We can more fully visualise the background to the events of June 1931 from these images of Sydney. The city was about to be united by a steel bridge, begun in 1923 and soon to be completed in 1932. The busy streets of the city had no road markings, no traffic lights, and it seems only a loose idea of traffic order. The inner suburbs were characterised by narrow lanes and dilapidated houses, the homes of the poor. Sam Hood, a well known Sydney photographer of the era, has left some memorable images of relief workers, dole queues, and political rallies.

One of the most distressing aspects of the depressed economic climate was the growing incidence of evictions.
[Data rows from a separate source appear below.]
theorem State.Canon.wloadUnit {c w src x k} (h : s.Canon) : (wloadUnit c w src s x k).2.Canon := by
  unfold Machine.wloadUnit
  split
  next e => exact h.engGlobal.ofEq e
  next e =>
    obtain ⟨hm, hs, ha, hw⟩ := h.engGlobal.ofEq e
    exact ⟨hm, hs, ha, Mem.wf_writeN _ _ _ hw⟩

theorem State.Canon.execWinset {sc a b p} (h : s.Canon) : (execWinset sc a b p s).Canon := by
  unfold Machine.execWinset
  refine h.onIssue fun _ => h.eachOr (fun _ _ h2 => ?_)
  dsimp only
  split
  · exact h2.ranBad
  · split
    · exact h2.ranBad
    · exact (h2.foldl (fun _ _ h => h.modMember)).ran

theorem State.Canon.drainWord {add sc a p} (h : s.Canon) : (drainWord add sc a p s).Canon := by
  unfold Machine.drainWord
  refine h.onIssue fun _ => h.eachOr (fun _ _ h2 => ?_)
  dsimp only
  split
  · exact h2.ranBad
  · split
    · exact h2.ranBad
    · split
      · exact h2.ranBad
      · split
        · exact h2.ranBad
        · split
          · exact h2.ranBad
          · exact h2.enterCmd.ran

theorem State.Canon.drainPut {x add fmt v p bits} (h : s.Canon) : (s.drainPut x add fmt v p bits).2.Canon := by
  simp only [State.drainPut]
  split
  · exact h.newestAt.putAt
  · exact h.putAt

theorem State.Canon.drainUnit {c add rows dst stride fmt res x k} (h : s.Canon) :
    (drainUnit c add rows dst stride fmt res s x k).2.Canon := by
  simp only [Machine.drainUnit]
  split
  · exact h
  · split
    next e => exact h.engPlace.ofEq e
    next e =>
      have h := h.engPlace.ofEq e
      split
      · exact h.drainPut
      · split
        next e => exact h.engGlobal.ofEq e
        next e =>
          have h := h.engGlobal.ofEq e
          split
          next e => exact h.engPlace.ofEq e
          next e => exact (h.engPlace.ofEq e).drainPut.putAt

theorem State.Canon.giveReg {a t d w} (h : s.Canon) : (s.giveReg a t d w).Canon := by
  unfold State.giveReg
  split
  · exact h.setVec
  · exact h

theorem State.Canon.mapRows {c rows f} (h : s.Canon) : (s.mapRows c rows f).Canon :=
  h.foldl fun _ _ h => h.foldl (fun _ _ h => h.setAcc)

theorem State.Canon.startTrellis {c} (h : s.Canon) : (s.startTrellis c).Canon := by
  unfold State.startTrellis
  split
  · exact h
  · split
    · exact h
    · split
      · exact h.stopCmd
      · split
        · exact h.execMma
        · exact h.runCmd fun _ _ _ h => h.wloadUnit
        · exact h.mapRows.completeCmd
        · exact (h.foldl fun _ _ h => h.giveReg).completeCmd
        · exact (h.foldl fun _ _ h => h.storeAcc).completeCmd
        · exact (h.foldl fun _ _ h => h.mapRows).completeCmd
        · exact h.mapRows.completeCmd
        · exact (h.foldl fun _ _ h => h.foldl fun _ _ h => h.giveReg).completeCmd
        · split
          · exact h
          · exact h.runCmd fun _ _ _ h => h.drainUnit
        · exact h.completeCmd

/-! ## The dependence graph -/

theorem State.Canon.setGraph {c g} (h : s.Canon) : (s.setGraph c g).Canon := h.modBlock

theorem State.Canon.modNode {c n f} (h : s.Canon) : (s.modNode c n f).Canon := h.modBlock

theorem State.Canon.graphStep {c} (h : s.Canon) : (s.graphStep c).Canon := by
  simp only [State.graphStep]
  split
  · exact h.setBlock
  · exact h

theorem State.Canon.nodeDone {c n wrote} (h : s.Canon) : (s.nodeDone c n wrote).Canon := h.modNode.setGraph.graphStep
This image of an evicted tenant in 1930 is entitled: William Roberts, a veteran of Gallipoli.

From the NSW parliamentary proceedings, 1930 - 33, we read:

“At present there are, I suppose, thousands of houses to let. Once cannot go into any suburb without finding the ‘To Let’ notice in, perhaps, one out of every five or six cases, in those cottages which are usually let to people of small means.. Men who have fought for their country have been ‘emptied out’ onto the street..”

Phyllis Acland recalled her family eviction:

“My father was an invalid pensioner and things were desperate at home. We’d come from Lismore to bring my brother down for treatment. He had polio. My mother went up to Newtown one day shopping and when she came home they’d come in and taken all the furniture for the twenty-two pound she owed. It was the law.”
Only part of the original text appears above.